=== DATA FOR THIS TASK ===
/-- An unused queue id is rejected in any part state (R142). -/
theorem State.notify_of_unused {q : BitVec 8} (h : usedQueue q = false) (index : BitVec 16) (s : State) :
    s.notify q index = s.rejectNotify := by
  simp only [usedQueue, Bool.or_eq_false_iff, decide_eq_false_iff_not, beq_eq_false_iff_ne] at h
  obtain ⟨hbig, h7⟩ := h
  have h0 : q ≠ 0#8 := fun e => hbig (by simp [e])
  simp [State.notify, h0, h7, hbig]

/-- An admin tail is taken below the size, and rejected from there on (R142, R143). -/
theorem State.notify_admin (hpart : s.port.part = .attached) (hring : s.ring.admin = some r) (index : BitVec 16) :
    s.notify 0#8 index = if index.toNat < r.size then s.setAdminTail r index.toNat else s.rejectNotify := by
  simp [State.notify, hpart, hring]

/-- The queue id of a stream's tail leads to that stream (R142). -/
theorem State.notify_stream (hpart : s.port.part = .attached) (i : StreamId) (index : BitVec 16) :
    s.notify (BitVec.ofNat 8 (1 + i.val)) index =
      if (s.stream i).st = .unconfigured then s.rejectNotify
      else (s.stream i).ring.elim s.rejectNotify fun r =>
        if index.toNat < r.size then s.setStreamTail i r index.toNat else s.rejectNotify := by
  have queue : (BitVec.ofNat 8 (1 + i.val)).toNat = 1 + i.val := by simp; omega
  have range : 1 ≤ (BitVec.ofNat 8 (1 + i.val)).toNat ∧ (BitVec.ofNat 8 (1 + i.val)).toNat ≤ 4 := by omega
  have h0 : BitVec.ofNat 8 (1 + i.val) ≠ 0#8 := fun e => by simp [e] at range
  have stream : (⟨(BitVec.ofNat 8 (1 + i.val)).toNat - 1, by omega⟩ : StreamId) = i := Fin.ext (by simp [queue])
  simp only [State.notify, hpart, ne_eq, not_true, if_false, h0, dif_pos range, stream]
  cases (s.stream i).ring <;> rfl

/-- A stream's tail is taken below the size, and rejected from there on (R142, R144). -/
theorem State.notify_stream_ring (hpart : s.port.part = .attached) (hst : (s.stream i).st ≠ .unconfigured)
    (hring : (s.stream i).ring = some r) (index : BitVec 16) : s.notify (BitVec.ofNat 8 (1 + i.val)) index =
      if index.toNat < r.size then s.setStreamTail i r index.toNat else s.rejectNotify := by
  rw [State.notify_stream hpart, if_neg hst, hring, Option.elim]

/-- A release is taken when it is valid (R142, R145). -/
theorem State.notify_release (hpart : s.port.part = .attached) (hcomp : s.ring.comp = some c) (index : BitVec 16) :
    s.notify 7#8 index =
      if index.toNat < c.size ∧ c.releasable index.toNat = true then
        { s with ring := { s.ring with comp := some { c with release := index.toNat } } }
      else s.rejectNotify := by
  simp [State.notify, hpart, hcomp]

/-- Settles O22: each of R142's checks in turn. -/
theorem rejectedNotifyWritesSetNotifyError : Obligations.RejectedNotifyWritesSetNotifyError := by
  intro s i q index
  have away (h : s.port.part ≠ .attached) (q : BitVec 8) : s.notify q index = s.raise .ofNotifyError :=
    State.notify_of_not_attached h q index
  have next {t u : State} (h : t = u) : (.next t : Host.Outcome State Fault Refusal) = .next u := congrArg _ h
  refine ⟨fun hq => next (State.notify_of_unused hq index s),
    fun hpart => ⟨next (away hpart _), next (away hpart _), next (away hpart _)⟩,
    fun hst => next ?_, fun r hring hle => next ?_, fun r hring hle => next ?_⟩
  all_goals
    by_cases hpart : s.port.part = .attached
    case neg => exact away hpart _
  · rw [State.notify_stream hpart, if_pos hst]; rfl
  · by_cases hst : (s.stream i).st = .unconfigured
    · rw [State.notify_stream hpart, if_pos hst]; rfl
    · rw [State.notify_stream_ring hpart hst hring, if_neg (Nat.not_lt.2 hle)]; rfl
  · rw [State.notify_admin hpart hring, if_neg (Nat.not_lt.2 hle)]; rfl

/-! ## What an accepted tail stores -/

theorem State.setAdminTail_idle (h : ∀ bs n met, s.admin ≠ .fetched bs n met) (r : Ring) (index : Nat) :
    s.setAdminTail r index = { s with ring := { s.ring with admin := some { r with tail := index } } } := by
  rcases State.setAdminTail_cases r index s with ⟨bs, n, met, hadmin, _⟩ | ⟨_, e⟩
  · exact absurd hadmin (h bs n met)
  · exact e
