-- ==== Sys2Proof/Machine/Cycle.lean ====
section
/-!
DEFINITION. One clock cycle: which operations it selects (spec/30_encoding.md R98, R99) and how they
act together at its edge (spec/10_state.md R21).

All selections are made from the state and inputs before the edge. The selected operations then run
through `exec` in an order in which each still reads pre-edge values and every set comes after the
clear it wins over, so that the run has the effect of the spec's simultaneous rules; Machine/Edge.lean
states those rules register by register (log entry 4).
-/

namespace Sys2Proof.Machine

/-- Goes on with the next state, or stops with the reason. -/
def andThen (o : Host.Outcome State Fault Refusal)
    (k : State → Host.Outcome State Fault Refusal) : Host.Outcome State Fault Refusal :=
  match o with
  | .next s => k s
  | .fault r => .fault r
  | .refused r => .refused r

/-- Runs operations in list order, each through `exec`. -/
def execAll : List Instr → State → Host.Outcome State Fault Refusal
  | [], s => .next s
  | i :: rest, s => andThen (exec i s) (execAll rest)

/-- The selected operations that read the table or the phase before the edge changes them: `GET`,
and without reset `SHIFT`, `DONE` and `LAUNCH`. -/
def State.readers (s : State) : List Instr :=
  .get s.input.rdIdx ::
    if s.input.rst then []
    else (if s.txBusy then [.shift] else []) ++ (if s.doneDue then [.done] else []) ++
      (if s.launchDue then [.launch] else [])

/-- The other selected operations: `RST` alone, or the group under execution, `REPORT`, `TICK`,
`CLR` and `RENDER`. -/
def State.writers (s : State) : List Instr :=
  if s.input.rst then [.rst]
  else (if s.decState = .run then [s.groupInstr] else []) ++
    (if s.input.rptValid && s.decState == .idle then [.report s.input.rptData] else []) ++
    (if s.tickDue then [.tick] else []) ++
    (if s.input.clr then [.clr] else []) ++
    (if s.input.renderReq then [.render] else [])

/-- Every operation the cycle selects (R98, R99). -/
def State.selected (s : State) : List Instr := s.readers ++ s.writers

/-- What happens at an edge without an operation of its own, applied to `t` as the cycle that starts
in `s` selects it: a due clear is applied (R157) and the divider counts unless it ticks (R171). -/
def State.background (s t : State) : State :=
  if s.input.rst then t
  else
    let u := if s.clearDue then t.applyClear else t
    if s.tickDue then u else u.countBlink

/-- One clock cycle. The acknowledgement pulse of the last cycle ends first, so that only a launch
of this cycle sets it again (R131); last, the cycle's inputs are consumed. -/
def cycle (s : State) : Host.Outcome State Fault Refusal :=
  andThen (execAll s.readers s.dropAck) fun t =>
    andThen (execAll s.writers (s.background t)) fun u => .next u.popInput

end Sys2Proof.Machine
end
===
**WHAT IS NEEDED**
Every entry above should be retyped exactly as shown.

**RESULT OF THIS EXERCISE**
/-- An unused queue id is rejected in any part state (R142). -/
theorem State.notify_of_unused {q : BitVec 8} (h : usedQueue q = false) (index : BitVec 16) (s : State) :
    s.notify q index = s.rejectNotify := by
  simp only [usedQueue, Bool.or_eq_false_iff, decide_eq_false_iff_not, beq_eq_false_iff_ne] at h
  obtain ⟨hbig, h7⟩ := h
  have h0 : q ≠ 0#8 := fun e => hbig (by simp [e])
  simp [State.notify, h0, h7, hbig]

/-- An admin tail is taken below the size, and rejected from there on (R142, R143). -/
theorem State.notify_admin (hpart : s.port.part = .attached) (hring : s.ring.admin = some r) (index : BitVec 16) :
    s.notify 0#8 index = if index.toNat < r.size then s.setAdminTail r index.toNat else s.rejectNotify := by
  simp [State.notify, hpart, hring]

/-- The queue id of a stream's tail leads to that stream (R142). -/
theorem State.notify_stream (hpart : s.port.part = .attached) (i : StreamId) (index : BitVec 16) :
    s.notify (BitVec.ofNat 8 (1 + i.val)) index =
      if (s.stream i).st = .unconfigured then s.rejectNotify
      else (s.stream i).ring.elim s.rejectNotify fun r =>
        if index.toNat < r.size then s.setStreamTail i r index.toNat else s.rejectNotify := by
  have queue : (BitVec.ofNat 8 (1 + i.val)).toNat = 1 + i.val := by simp; omega
  have range : 1 ≤ (BitVec.ofNat 8 (1 + i.val)).toNat ∧ (BitVec.ofNat 8 (1 + i.val)).toNat ≤ 4 := by omega
  have h0 : BitVec.ofNat 8 (1 + i.val) ≠ 0#8 := fun e => by simp [e] at range
  have stream : (⟨(BitVec.ofNat 8 (1 + i.val)).toNat - 1, by omega⟩ : StreamId) = i := Fin.ext (by simp [queue])
  simp only [State.notify, hpart, ne_eq, not_true, if_false, h0, dif_pos range, stream]
  cases (s.stream i).ring <;> rfl

/-- A stream's tail is taken below the size, and rejected from there on (R142, R144). -/
theorem State.notify_stream_ring (hpart : s.port.part = .attached) (hst : (s.stream i).st ≠ .unconfigured)
    (hring : (s.stream i).ring = some r) (index : BitVec 16) : s.notify (BitVec.ofNat 8 (1 + i.val)) index =
      if index.toNat < r.size then s.setStreamTail i r index.toNat else s.rejectNotify := by
  rw [State.notify_stream hpart, if_neg hst, hring, Option.elim]

/-- A release is taken when it is valid (R142, R145). -/
theorem State.notify_release (hpart : s.port.part = .attached) (hcomp : s.ring.comp = some c) (index : BitVec 16) :
    s.notify 7#8 index =
      if index.toNat < c.size ∧ c.releasable index.toNat = true then
        { s with ring := { s.ring with comp := some { c with release := index.toNat } } }
      else s.rejectNotify := by
  simp [State.notify, hpart, hcomp]

/-- Settles O22: each of R142's checks in turn. -/
theorem rejectedNotifyWritesSetNotifyError : Obligations.RejectedNotifyWritesSetNotifyError := by
  intro s i q index
  have away (h : s.port.part ≠ .attached) (q : BitVec 8) : s.notify q index = s.raise .ofNotifyError :=
    State.notify_of_not_attached h q index
  have next {t u : State} (h : t = u) : (.next t : Host.Outcome State Fault Refusal) = .next u := congrArg _ h
  refine ⟨fun hq => next (State.notify_of_unused hq index s),
    fun hpart => ⟨next (away hpart _), next (away hpart _), next (away hpart _)⟩,
    fun hst => next ?_, fun r hring hle => next ?_, fun r hring hle => next ?_⟩
  all_goals
    by_cases hpart : s.port.part = .attached
    case neg => exact away hpart _
  · rw [State.notify_stream hpart, if_pos hst]; rfl
  · by_cases hst : (s.stream i).st = .unconfigured
    · rw [State.notify_stream hpart, if_pos hst]; rfl
    · rw [State.notify_stream_ring hpart hst hring, if_neg (Nat.not_lt.2 hle)]; rfl
  · rw [State.notify_admin hpart hring, if_neg (Nat.not_lt.2 hle)]; rfl

/-! ## What an accepted tail stores -/

theorem State.setAdminTail_idle (h : ∀ bs n met, s.admin ≠ .fetched bs n met) (r : Ring) (index : Nat) :
    s.setAdminTail r index = { s with ring := { s.ring with admin := some { r with tail := index } } } := by
  rcases State.setAdminTail_cases r index s with ⟨bs, n, met, hadmin, _⟩ | ⟨_, e⟩
  · exact absurd hadmin (h bs n met)
  · exact e
-- ==== Sys2Proof/Machine/Cycle.lean ====
section
/-!
DEFINITION. One clock cycle: which operations it selects (spec/30_encoding.md R98, R99) and how they
act together at its edge (spec/10_state.md R21).

All selections are made from the state and inputs before the edge. The selected operations then run
through `exec` in an order in which each still reads pre-edge values and every set comes after the
clear it wins over, so that the run has the effect of the spec's simultaneous rules; Machine/Edge.lean
states those rules register by register (log entry 4).
-/

namespace Sys2Proof.Machine

/-- Goes on with the next state, or stops with the reason. -/
def andThen (o : Host.Outcome State Fault Refusal)
    (k : State → Host.Outcome State Fault Refusal) : Host.Outcome State Fault Refusal :=
  match o with
  | .next s => k s
  | .fault r => .fault r
  | .refused r => .refused r

/-- Runs operations in list order, each through `exec`. -/
def execAll : List Instr → State → Host.Outcome State Fault Refusal
  | [], s => .next s
  | i :: rest, s => andThen (exec i s) (execAll rest)

/-- The selected operations that read the table or the phase before the edge changes them: `GET`,
and without reset `SHIFT`, `DONE` and `LAUNCH`. -/
def State.readers (s : State) : List Instr :=
  .get s.input.rdIdx ::
    if s.input.rst then []
    else (if s.txBusy then [.shift] else []) ++ (if s.doneDue then [.done] else []) ++
      (if s.launchDue then [.launch] else [])

/-- The other selected operations: `RST` alone, or the group under execution, `REPORT`, `TICK`,
`CLR` and `RENDER`. -/
def State.writers (s : State) : List Instr :=
  if s.input.rst then [.rst]
  else (if s.decState = .run then [s.groupInstr] else []) ++
    (if s.input.rptValid && s.decState == .idle then [.report s.input.rptData] else []) ++
    (if s.tickDue then [.tick] else []) ++
    (if s.input.clr then [.clr] else []) ++
    (if s.input.renderReq then [.render] else [])

/-- Every operation the cycle selects (R98, R99). -/
def State.selected (s : State) : List Instr := s.readers ++ s.writers

/-- What happens at an edge without an operation of its own, applied to `t` as the cycle that starts
in `s` selects it: a due clear is applied (R157) and the divider counts unless it ticks (R171). -/
def State.background (s t : State) : State :=
  if s.input.rst then t
  else
    let u := if s.clearDue then t.applyClear else t
    if s.tickDue then u else u.countBlink

/-- One clock cycle. The acknowledgement pulse of the last cycle ends first, so that only a launch
of this cycle sets it again (R131); last, the cycle's inputs are consumed. -/
def cycle (s : State) : Host.Outcome State Fault Refusal :=
  andThen (execAll s.readers s.dropAck) fun t =>
    andThen (execAll s.writers (s.background t)) fun u => .next u.popInput

end Sys2Proof.Machine
end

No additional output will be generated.